My own personal theory is that babies don’t cry to manipulate us. They are expressing their needs. Responding to their needs when they express them will give them confidence that their needs will be met, and lead to them being happier, more confident and more independent people later in life. Far from making them dependent on you, it will provide them a secure base from which they can happily fly when they are ready. Babies are physiologically incapable of independence, so pushing them to be independent before they are ready can only do harm.

But I can easily frame the counter argument convincingly, too. If you respond to babies the instant they cry, they will never learn to settle and soothe themselves. They will learn to cry to manipulate you into picking them up, and you will never get a moments’ peace. You are making a rod for your own back, and depriving your baby of the chance to learn to be independent. You will pay for it for the rest of your life.
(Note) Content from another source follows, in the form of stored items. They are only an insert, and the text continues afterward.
-- ==== Sys2Proof/Certificates/Slice0/Obligations.lean ====
section
/-!
DEFINITION. The statements about the model.
-/

open Sys2Proof Sys2Proof.Machine

/-! ### The queue, reset, the whole machine -/

/-- A step of a state with command c at the front of its queue is exec of c with the queue's rest; every command completes, in every state;
on an empty queue the block idles, but for the pulses of EV pins, which end, and the serial driver, which is released.
The model's choices: log entries 1, 6, 7, 32. -/
def Obligations.StepRunsFrontCommand : Prop :=
  (∀ (c : Instr) (rest : List Instr) (s : State), s.pending = c :: rest → step s = exec c { s with pending := rest }) ∧
  (∀ (c : Instr) (s : State), Completes c s) ∧
  ∀ s : State, s.pending = [] → step s = .next (idle s) ∧ (pulsing s = false → s.net.driving = false → step s = .next s)

/-- R26, R66, R257: what reset leaves. INTAKE is 0 and READY is 0, boot's stop bit alone is set, no queue holds a word, every port of
a triad is zero but ctl.mode, which has S = 1, and no command waits.
The model's choices: log entries 3, 4. -/
def Obligations.ResetState : Prop :=
  let s := State.reset
  s.pending = [] ∧ flag s MOD_STATUS MOD_STATUS_INTAKE = false ∧ flag s MOD_STATUS MOD_STATUS_READY = false ∧
    flag s MOD_STOP MOD_STOP_BOOTSTOP = true ∧ flag s MOD_STOP MOD_STOP_HOSTSTOP = false ∧ flag s MOD_STOP MOD_STOP_SUPSTOP = false ∧
    flag s MOD_STOP MOD_STOP_SCANLOCK = false ∧ getF s BOOT_STATUS BOOT_STATUS_STEP = 1 ∧ getF s LAT_TORN LAT_TORN_SRC = 0xFF ∧
    (∀ q, qWords s q = 0) ∧ ∀ t id, port (getT s t) id = if id = 0xDA then 1 else 0

/-- R26: every step leaves INTAKE = 0 wherever SAFEHALT or KEYLOST is 1 or READY is 0, from every state where it is so; the state
after reset is one. -/
def Obligations.IntakeInvariant : Prop :=
  let inv (s : State) : Prop := flag s MOD_STATUS MOD_STATUS_SAFEHALT = true ∨ flag s MOD_STATUS MOD_STATUS_KEYLOST = true ∨
    flag s MOD_STATUS MOD_STATUS_READY = false → flag s MOD_STATUS MOD_STATUS_INTAKE = false
  inv State.reset ∧ ∀ s t, inv s → step s = .next t → inv t

/-- R78 to R82: every move reads back from its encoding, at every value of its fields; a field that R82 forbids is the
illegal-encoding exception with the encoding in ctl.fadr. -/
def Obligations.MovesReadBack : Prop :=
  ∀ (dst src : BitVec 8) (dc c : BitVec 6) (last tgtSrc : Bool) (seg : BitVec 3) (imm : BitVec 20) (cond : BitVec 4)
    (off : BitVec 24) (mask : BitVec 16) (o : BitVec 12),
    let h := encShort dc.toNat c last
    let w := encPort dst.toNat src seg
    let hi := encImm dst.toNat true imm
    let call := encCall mask tgtSrc o
    (decodeMove (.short h) = if last && decide (23 < c.toNat) then .error (excIllegal (h.setWidth 32))
      else .ok { op := .mv (shortDst dc.toNat) (if c.toNat < 48 then .port (shortSrc c.toNat) else .imm (shortImm c.toNat)) 0,
                 len := 2, enc := h.setWidth 32 }) ∧
    (decodeMove (.long w) = if seg != 0 && !segAllowed dst.toNat then .error (excIllegal w)
      else .ok { op := .mv dst.toNat (.port src.toNat) seg, len := 4, enc := w }) ∧
    (decodeMove (.long (encImm dst.toNat false imm)) =
      .ok { op := .mv dst.toNat (.imm (imm.signExtend 32)) 0, len := 4, enc := encImm dst.toNat false imm }) ∧
    (decodeMove (.long hi) = if 0x1F < dst.toNat ∨ 65536 ≤ imm.toNat then .error (excIllegal hi)
      else .ok { op := .hi dst.toNat (imm.setWidth 16), len := 4, enc := hi }) ∧
    (decodeMove (.long (encBranch cond off)) = .ok { op := .branch cond off, len := 4, enc := encBranch cond off }) ∧
    (decodeMove (.long call) = if tgtSrc && o != 0 then .error (excIllegal call)
      else .ok { op := .call mask tgtSrc o, len := 4, enc := call })
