theorem MasterExists.tmrKickZero (m : BitVec 6) (g : BitVec 4) (c : BitVec 3) : MasterExists.Statement (.tmrKickZero m g c) :=
  fun w _ h => MasterExists.of_and1 w h

theorem MasterExists.tmrKickSnap (m : BitVec 6) (g : BitVec 4) (c : BitVec 3) : MasterExists.Statement (.tmrKickSnap m g c) :=
  fun w _ h => MasterExists.of_and1 w h

theorem MasterExists.tmrCnthiWrite (m : BitVec 6) (g : BitVec 4) (c : BitVec 3) (v : Word) : MasterExists.Statement (.tmrCnthiWrite m g c v) :=
  fun w _ h => MasterExists.of_and1 w h

theorem MasterExists.tmrCntloRead (m : BitVec 6) (g : BitVec 4) (c : BitVec 3) : MasterExists.Statement (.tmrCntloRead m g c) :=
  fun w _ h => MasterExists.of_and1 w h

theorem MasterExists.tmrCaploRead (m : BitVec 6) (g : BitVec 4) (c : BitVec 3) : MasterExists.Statement (.tmrCaploRead m g c) :=
  fun w _ h => MasterExists.of_and1 w h

theorem MasterExists.tmrCmphiWrite (m : BitVec 6) (g : BitVec 4) (c : BitVec 3) (v : Word) : MasterExists.Statement (.tmrCmphiWrite m g c v) :=
  fun w _ h => MasterExists.of_and1 w h

theorem MasterExists.tmrTophiWrite (m : BitVec 6) (g : BitVec 4) (c : BitVec 3) (v : Word) : MasterExists.Statement (.tmrTophiWrite m g c v) :=
  fun w _ h => MasterExists.of_and1 w h

theorem MasterExists.tmrPscWrite (m : BitVec 6) (g : BitVec 4) (c : BitVec 3) (v : Word) : MasterExists.Statement (.tmrPscWrite m g c v) :=
  fun w _ h => MasterExists.of_and1 w h

theorem MasterExists.tmrLinkWrite (m : BitVec 6) (g : BitVec 4) (c : BitVec 3) (v : Word) : MasterExists.Statement (.tmrLinkWrite m g c v) :=
  fun w _ h => MasterExists.of_and1 w h

theorem MasterExists.evfSwtrigWrite (m : BitVec 6) (v : Word) : MasterExists.Statement (.evfSwtrigWrite m v) :=
  fun w _ h => MasterExists.of_and0 w h

theorem MasterExists.evfSelWrite (m : BitVec 6) (i : BitVec 7) (v : Word) : MasterExists.Statement (.evfSelWrite m i v) :=
  fun w _ h => MasterExists.of_and1 w h

theorem MasterExists.rtcSecond : MasterExists.Statement (.rtcSecond) :=
  fun _ _ h => nomatch h

theorem MasterExists.rtcTrimCorrection : MasterExists.Statement (.rtcTrimCorrection) :=
  fun _ _ h => nomatch h

theorem MasterExists.rtcLoad (m : BitVec 6) (v : Word) : MasterExists.Statement (.rtcLoad m v) :=
  fun w _ h => MasterExists.of_and0 w h

theorem MasterExists.rtcLoadApply : MasterExists.Statement (.rtcLoadApply) :=
  fun _ _ h => nomatch h

theorem MasterExists.rtcSubRead (m : BitVec 6) : MasterExists.Statement (.rtcSubRead m) :=
  fun w _ h => MasterExists.of_and0 w h

theorem MasterExists.monStart : MasterExists.Statement (.monStart) :=
  fun _ _ h => nomatch h

theorem MasterExists.monInterval : MasterExists.Statement (.monInterval) :=
  fun _ _ h => nomatch h

theorem MasterExists.monConversion (code : BitVec 12) : MasterExists.Statement (.monConversion code) :=
  fun _ _ h => nomatch h

theorem MasterExists.pdVoteaWrite (m : BitVec 6) (d : BitVec 5) (v : Word) : MasterExists.Statement (.pdVoteaWrite m d v) :=
  fun w _ h => MasterExists.of_and1 w h

theorem MasterExists.pdVotebWrite (m : BitVec 6) (d : BitVec 5) (v : Word) : MasterExists.Statement (.pdVotebWrite m d v) :=
  fun w _ h => MasterExists.of_and1 w h

theorem MasterExists.domainEntry (d : BitVec 5) (wake : BitVec 4) : MasterExists.Statement (.domainEntry d wake) :=
  fun _ _ h => nomatch h

theorem MasterExists.domainExit (d : BitVec 5) (reserveOk : Bool) : MasterExists.Statement (.domainExit d reserveOk) :=
  fun _ _ h => nomatch h

theorem MasterExists.railFault (n : BitVec 3) : MasterExists.Statement (.railFault n) :=
  fun _ _ h => nomatch h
Note that both arguments are emotive (” can only do harm” “depriving your baby” “manipulate you” “rod for your own back”) and they tap into our deepest fears as parents – we are somehow harming our children, and we are making life much harder for ourselves.

Becoming a parent makes you immensely vulnerable. Your desire to do what’s best for your children is overwhelming, and your fear of doing the wrong thing and inadvertently harming them can be intense. Anyone who comments negatively on your parenting can tap into those fears and create a whirling tornado of self-doubt in your soul.

It’s clear that there is only one thing to do. Listen to yourself. Do what feels right to you, your partner, and your children. If it feels right, your children are happy and healthy, and you’re happy and healthy, then it’s the right thing to do. Now that’s a theory you can bet your life on.